Loaded up on fat cigs, had a couple other baits as well but I've caught the brown bomber on cigs before so I rigged up my trolling system, one naked, one on a jig, one on a jethead wayback and went to a spot I thought might produce. Foggy in the AM was nice as it seemed to have kept some folks in bed for an extra hour or so... Had the place all to myself, as you can see by my tracks I was drifting the spot bumping he jig and letting naked cig do whatever... 
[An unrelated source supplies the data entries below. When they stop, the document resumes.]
-- ==== Sys2Proof/Machine/Startup.lean ====
section
/-! DEFINITION. Resets, the start-up sequence, pins, fuses, the sketch port, and the stacks' refresh (R406 to R426). -/

namespace Sys2Proof.Machine

variable {s₀ : State}

/-- Change the start-up's own state. -/
def changeBoot (f : BootUnit → BootUnit) : Act s₀ Unit := change fun u => { u with boot := f u.boot }

/-! ### Resets (R406, R407) -/

/-- A reset while a fuse bit is being programmed: the bit may read either way at the next sensing (R418) (DEDUCED, log
entry 63). -/
def leaveFuse : Act s₀ Unit := do
  let s ← now
  if s.on FUSE_STATUS_BUSY then
    let i ← freeIndex
    if Config.freeBit i then emit (.blow s.units.boot.fuseWord s.units.boot.fuseBit)

/-- A cold reset: all but the fuses and the NV store is lost. The board's pins stay as they are (R406) (DEDUCED, log
entry 64). -/
def actColdReset (powerGood : Bool) : Act s₀ Unit := do
  leaveFuse
  emit (.wipeRegs fun _ => true)
  emit (.wipeMem fun _ => true)
  emit .wipeRoutes
  change fun u => { nv := u.nv, boot := { powerGood := powerGood, resetLow := u.boot.resetLow, perst := u.boot.perst } }

/-- COLD_RESET: PWR_GOOD rises. -/
def execColdReset (s : State) : Host.Outcome State Fault Refusal := .next (performAlways s (actColdReset true))

/-- PWR_GOOD_FALL: the module's state is lost, and stays so until PWR_GOOD rises (R416). -/
def execPwrGoodFall (s : State) : Host.Outcome State Fault Refusal := .next (performAlways s (actColdReset false))

/-- A module reset leaves the register alone: the fuse shadows, and the state of the PCIe links. -/
def outlastsReset (a : Nat) : Bool :=
  match place a with
  | .reg .fuse _ off => 0x100 ≤ off
  | .reg .host _ off => off = 0
  | _ => false

/-- A module reset with a cause (R406, R407): it keeps the fuse shadows, the PCIe links, configuration spaces and BAR0,
and where KEEP_STACKS is set the stacks that are READY (DEDUCED, log entry 64). -/
def actModuleReset (cause : Nat) : Act s₀ Unit := do
  leaveFuse
  let s ← now
  let kept := if s.on CMC_RESET_KEEP_STACKS then (List.range 16).filter fun n => s.fld HBM_STATUS_STATE n = 2 else []
  emit (.wipeRegs fun a => !outlastsReset a)
  emit (.wipeMem fun a => match place a with
    | .stack n _ => !kept.contains n
    | _ => true)
  emit .wipeRoutes
  change fun u => {
    nv := u.nv
    host := { config := u.host.config }
    rings := { msix := u.rings.msix }
    boot := { resetLow := cause = 1, sense := false, perst := u.boot.perst, kept := kept } }
  each kept fun n => setF HBM_STATUS_STATE 3 n
  setF CMC_RESET_CAUSE_CAUSE cause

/-- MODULE_RESET: by RESET_N (1), CMC.RESET.GO (2) or the firmware watchdog (3). -/
def execModuleReset (cause : BitVec 2) (s : State) : Host.Outcome State Fault Refusal :=
  if cause = 0 then .fault (.illFormed "MODULE_RESET")
  else .next (if s.units.boot.powerGood then performAlways s (actModuleReset cause.toNat) else s)

/-- RESET_N_RELEASE: the sequence starts from step 1. -/
def execResetNRelease (s : State) : Host.Outcome State Fault Refusal :=
  .next (performAlways s (changeBoot fun b => { b with resetLow := false }))

/-- A write of CMC.RESET (R407, R423). -/
def hookCmcReset (w : RegWrite) : Act s₀ Unit := do
  plainHook w
  if w.does CMC_RESET_GO then actModuleReset 2

/-- HOST_PERST: HOST_PERST_N[n] falls, which resets the port's link and configuration space and loses the host, or rises
(R406, R409) (PRESUMED, log entry 51). -/
def actHostPerst (p : Nat) (high : Bool) : Act s₀ Unit := do
  if high then changeBoot fun b => { b with perst := setIns b.perst p }
  else
    changeBoot fun b => { b with perst := b.perst.filter (· ≠ p) }
    if ← isOn HOST_STATUS_UP p then actHostLoss p .linkDown
    else
      resetFunction p
      orphanPort p
    clearConfig p

/-- HOST_PERST. -/
def execHostPerst (port : HostNo) (high : Bool) (s : State) : Host.Outcome State Fault Refusal :=
  .next (performAlways s (actHostPerst port high))

/-- HOST_LINK_UP: link training ends, provided step 1 has ended, HOST_PERST_N is high and the port has power (R336,
R368, R409). A partner that does not negotiate Flit Mode leaves the link down (DEDUCED, log entry 62). -/
def actHostLinkUp (p width rate : Nat) (flit : Bool) : Act s₀ Unit := do
  let s ← now
  if s.units.boot.perst.contains p && 1 < s.units.boot.step && s.dom (hostDomain p) == 3 then
    if flit then
      raise HOST_STATUS_UP p
      setF HOST_STATUS_WIDTH width p
      setF HOST_STATUS_RATE rate p
      setF HOST_STATUS_NO_FLIT 0 p
    else setF HOST_STATUS_NO_FLIT 1 p

/-- HOST_LINK_UP. -/
def execHostLinkUp (port : HostNo) (width rate : BitVec 8) (flitMode : Bool) (s : State) :
    Host.Outcome State Fault Refusal :=
  .next (perform s (actHostLinkUp port width.toNat rate.toNat flitMode))

/-! ### The start-up sequence (R409 to R414) -/

/-- The sequence has failed (R414). -/
def bootFail (err arg : Nat) : Act s₀ Unit := do
  setF CMC_STATUS_BOOT_ERR err
  setF CMC_STATUS_ERR_ARG arg
  changeBoot fun b => { b with failed := true }

/-- The next step begins. -/
def bootNext (step stage : Nat) : Act s₀ Unit := do
  changeBoot fun b => { b with step := step }
  setF CMC_STATUS_STAGE stage

/-- A word of the fuse array (DESIGN CHOICE, log entry 3). -/
def State.fuse (s : State) (w : Nat) : Word := mapGet fuseReset s.fuses w

/-- Sense one fuse word (R418) (DEDUCED, log entry 62). -/
def senseFuse (w : Nat) : Act s₀ Unit := do
  let v ← ask fun s => s.fuse w
  emit (.reg (FUSE_WORD_VALUE.addr 0 w) v)

/-- A fuse word as sensed. -/
def State.fuseWord (s : State) (w : Nat) : Nat := s.fld FUSE_WORD_VALUE 0 w

/-- The minimum rollback index: the ones of word 8 (R417). -/
def State.fuseRollback (s : State) : Nat := ones (s.fuseWord 8) 64

/-- SECURE_BOOT is blown (R417). -/
def State.secureBoot (s : State) : Bool := bit (s.fuseWord 9) 0

/-- Why a slot is not valid, as BOOT_ERR gives it; none where it is valid (R411, R414) (DEDUCED, log entry 62). -/
def slotFault (x : ImageSlot) (rollback : Nat) (secure : Bool) : Option Nat :=
  if !x.magicOk || !x.lengthOk then some 1
  else if !x.digestOk then some 2
  else if x.rollback.toNat < rollback then some 3
  else if secure && !(x.keyOk && x.sigOk) then some 2
  else none

/-- Step 1 ends. A cold reset senses the fuses; after a module reset their shadows stand (R406). -/
def bootRom (pllLocked : Bool) : Act s₀ Unit := do
  if pllLocked then
    if (← now).units.boot.sense then each (List.range 64) senseFuse
    let s ← now
    setF CMC_BOOT_FUSE_ROLLBACK s.fuseRollback
    setF CMC_BOOT_SECURE (if s.secureBoot then 1 else 0)
    actPllLock
    bootNext 2 1
  else bootFail 4 0

/-- An image slot boots. -/
def bootSlot (x : ImageSlot) (k : Nat) : Act s₀ Unit := do
  setF CMC_BOOT_FW_VERSION x.version.toNat
  setF CMC_BOOT_IMG_ROLLBACK x.rollback.toNat
  setF CMC_BOOT_SLOT k
  bootNext 3 1

/-- Step 2 ends (R411). -/
def bootImage (norFound : Bool) (a b : ImageSlot) : Act s₀ Unit := do
  let s ← now
  let fault (x : ImageSlot) := slotFault x s.fuseRollback s.secureBoot
  if !norFound then bootFail 7 0
  else match fault a, fault b with
    | none, none => if a.version.toNat < b.version.toNat then bootSlot b 1 else bootSlot a 0
    | none, some _ => bootSlot a 0
    | some _, none => bootSlot b 1
    | some e, some _ => bootFail e 0

/-- Step 3 ends: the board configuration is read, and ignored where its CRC fails (R412). -/
def bootFirmware (cfg : BoardConfig) : Act s₀ Unit := do
  setF CMC_BOOT_CFG_VALID (if cfg.crcOk then 1 else 0)
  changeBoot fun b => { b with cfg := if cfg.crcOk then some cfg else none }
  bootNext 4 2

/-- Step 4 ends: the rails at operating point 1, PMBus addresses, and the die edges; the stacks begin to train (R409, R424)
(DEDUCED, log entry 62). -/
def bootEdges (failed : Option Nat) : Act s₀ Unit := do
  each [0, 1, 2, 3] fun d => do
    send (.avsRate (Fin.ofNat 4 d) 5)
    let _ ← avsWrite d (opMv 1)
  match (← now).units.boot.cfg with
  | some c => each [0, 1, 2, 3] fun d => setF (pmbAddr d) (c.pmbAddr.toNat / 256 ^ d % 128)
  | none => pure ()
  match failed with
  | some e => bootFail 5 e
  | none => do
    let kept ← ask fun s => s.units.boot.kept
    each ((List.range 16).filter fun n => !kept.contains n) fun n => setF HBM_STATUS_STATE 1 n
    bootNext 5 3

/-- Step 5 for one stack: its domains are ON; it is trained, repaired and filled, or kept; or its die fails (R407, R409,
R414). -/
def bootStack (n : Nat) (x : StackBoot) : Act s₀ Unit := do
  let kept := (← now).units.boot.kept.contains n && x.keptOk
  setDom (384 + n) 3
  setDom (400 + n) 3
  if !kept then
    emit (.wipeMem fun a => match place a with
      | .stack k _ => k == n
      | _ => false)
  if x.trained then
    setF HBM_STATUS_STATE 2 n
    setF HBM_STATUS_KEPT (if kept then 1 else 0) n
    setF HBM_REPAIR_HARD x.hard.toNat n
    setF HBM_REPAIR_SPARES_MIN x.sparesMin.toNat n
    change fun u => { u with nv := { u.nv with soft := u.nv.soft.filter fun k => k / 2 ^ 20 ≠ n } }
  else
    actVarDieFail n
    setF HBM_STATUS_STATE 4 n

/-- Step 6: every tile domain is ON and every palette accepts accesses, or a tile has failed its self-test (R409). -/
def bootTiles (bad : Option Nat) : Act s₀ Unit := do
  each (List.range 384) fun d => setDom d 3
  each (List.range 64) fun t => raise PAL_CTL_EN t
  match bad with
  | some t => bootFail 6 t
  | none => bootNext 7 4

/-- Steps 5 and 6 end (DEDUCED, log entry 62). -/
def bootStacksAndTiles (xs : List StackBoot) (bad : Option Nat) : Act s₀ Unit := do
  each xs.zipIdx fun x => bootStack x.2 x.1
  let s ← now
  let kept := s.units.boot.kept
  setF CMC_BOOT_STACKS_KEPT (if !kept.isEmpty && kept.all fun n => s.on HBM_STATUS_KEPT n then 1 else 0)
  bootTiles bad

/-- Step 7 ends: the module's ID, the timebase's role and the ports, from the configuration or its stand-ins (R412). -/
def bootLinks : Act s₀ Unit := do
  let c := (← now).units.boot.cfg
  setF COLL_ID_MODULE ((c.map fun x => x.moduleId.toNat).getD 0xffff)
  let role := ((c.map fun x => x.tbRole).getD false)
  if role then
    raise TB_CTL_ROLE
    takeRole 1
  each (List.range 24) fun p => do
    setF LINK_CTL_PMD (if (c.map fun x => bit x.linkPmd.toNat p).getD false then 1 else 0) p
    if (c.map fun x => bit x.linkEn.toNat p).getD true then
      raise LINK_CTL_EN p
      startTraining p
  bootNext 8 5

/-- Step 8 ends (DEDUCED, log entry 62). -/
def bootReady : Act s₀ Unit := do
  let s ← now
  raise CMC_STATUS_READY
  setF CMC_STATUS_DEGRADED (if s.fld RISK_VAR_FAILED_DIES = 0 then 0 else 1)
  bootNext 9 5

/-- BOOT_STEP_DONE: the step in progress ends; the outcome of another step stands for nothing. -/
def actBootStep (r : BootResult) : Act s₀ Unit := do
  let b ← ask fun s => s.units.boot
  if !b.failed then
    match r, b.step with
    | .rom lk, 1 => bootRom lk
    | .image f x y, 2 => bootImage f x y
    | .firmware c, 3 => bootFirmware c
    | .edges f, 4 => bootEdges (f.map Fin.val)
    | .stacksAndTiles xs t, 5 => bootStacksAndTiles xs (t.map Fin.val)
    | .links, 7 => bootLinks
    | .ready, 8 => bootReady
    | _, _ => pure ()

/-- The outcome speaks of all sixteen stacks (DESIGN CHOICE, log entry 10). -/
def bootWf : BootResult → Bool
  | .stacksAndTiles xs _ => xs.length = 16
  | _ => true

/-- BOOT_STEP_DONE. -/
def execBootStepDone (r : BootResult) (s : State) : Host.Outcome State Fault Refusal :=
  if bootWf r then .next (perform s (actBootStep r)) else .fault (.illFormed "BOOT_STEP_DONE")

/-! ### The sideband outputs (R416) -/

/-- READY is released. -/
def State.readyReleased (s : State) : Bool := s.on CMC_STATUS_READY

/-- FAULT_N is low: the start-up sequence has failed, or the thermal trip has happened. -/
def State.faultLow (s : State) : Bool := s.units.boot.failed || s.units.pwr.thermTrip

/-- THERM_TRIP_N is low, from a trip until a cold or module reset (R372). -/
def State.thermTripLow (s : State) : Bool := s.units.pwr.thermTrip

/-! ### Fuses (R417, R418, R426) -/

/-- The bit may be programmed in the field (R417, R418). -/
def fuseOpen (word b : Nat) (keyLock : Bool) : Bool :=
  (2 ≤ word && word ≤ 7 && !keyLock) || word = 8 || (word = 9 && b < 3) || 32 ≤ word

/-- A write of FUSE.PROG from the management port (R418). Whether VPP_FUSE is within tolerance is a free value (DEDUCED,
log entry 63). -/
def hookFuseProg (w : RegWrite) : Act s₀ Unit := do
  let s ← now
  let word := w.field FUSE_PROG_WORD
  let b := w.field FUSE_PROG_BIT
  if !w.does FUSE_PROG_GO then emit (.reg w.addr (putBits w.new FUSE_PROG_ARM.hi FUSE_PROG_ARM.lo 0))
  else if s.on FUSE_STATUS_BUSY then discardRecorded w
  else
    emit (.reg w.addr (putBits w.new FUSE_PROG_ARM.hi FUSE_PROG_ARM.lo 0))
    let i ← freeIndex
    setF FUSE_STATUS_VPP_OK (if Config.freeBit i then 1 else 0)
    if !Config.freeBit i || w.field FUSE_PROG_ARM ≠ 0xa5 || (List.range 16).any s.exists || !s.on CMC_STATUS_READY
        || !fuseOpen word b (bit (s.fuseWord 9) 2) then
      setF FUSE_STATUS_RESULT 3
    else if bit (s.fuseWord word) b then setF FUSE_STATUS_RESULT 1
    else
      raise FUSE_PROG_GO
      raise FUSE_STATUS_BUSY
      setF FUSE_STATUS_RESULT 0
      changeBoot fun x => { x with fuseWord := word, fuseBit := b, pulses := 0 }

/-- A write of FUSE.PROG from any port: one that is not from the management port is refused access, and a GO in it reads
as refused (R343, R418) (DEDUCED, log entry 63). -/
def writeFuseProg (p : Nat) (v : Word) : Act s₀ Unit := do
  let s ← now
  checkedWrite p (FUSE_PROG_GO.addr 0 0) v hookFuseProg
  if !s.d3hot p ∧ p ≠ s.mgmtPort ∧ bits v FUSE_PROG_GO.hi FUSE_PROG_GO.lo = 1 ∧ !s.on FUSE_STATUS_BUSY then
    setF FUSE_STATUS_RESULT 3

/-- FUSE_PROG. -/
def execFuseProg (port : HostNo) (v : Word) (s : State) : Host.Outcome State Fault Refusal :=
  .next (perform s (writeFuseProg port v))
Get off the spot a little and naked cig goes off- didn't run like a king or hug the bottom like a shark took a bit but knew it wasn't a cobia - then I see this guy spiraling up from the depths. It felt heavy and I only lip hooked hin with the 1/0 LoL. Made for a good release. I figure just shy of 20#, def biggest grouper I've caught off the yak 32.5".

Hoss Grouper -- needed a tandem yak for him.









Cheers,
Stressless


----------



## JD7.62 (Feb 13, 2008)

You might want to check your calendar. July 1st is more then 5 days away.


----------



## Stressless (Oct 2, 2007)

JD - thx that's right it only opened in 3 or 4 counties to the East of us... Guess I'll have to wait on him.


----------



## JD7.62 (Feb 13, 2008)

Still a monster grouper, especially from the yak. But it sucks for us, by the time they open they are moving back deep. They tend to come in closer during the winter/spring but of course that's when they close them!


----------



## Deeplines (Sep 28, 2007)

Hell yea Bob, He looks HEALTHY !!!!!


----------



## Fielro (Jun 4, 2012)

Stud grouper...


----------



## GROUPERKING (Sep 28, 2011)

Fine grouper !


----------



## superchua (May 16, 2011)

I was about to message you and see how you did. I was the guy that launched from the same spot but had to run home quick since I forgot my sonar. Nice gag


----------



## Night Wing (May 16, 2011)

Good looking grouper. Nice size to him.


----------



## coolbluestreak (Jun 27, 2011)

Man, Great grouper!


----------



## Jason (Oct 2, 2007)

Man what a fishie!!! Good going and maybe you'll get him again when it opens up brother!!!


----------



## pcfisher22 (Jan 11, 2014)

Dang what a grouper!


----------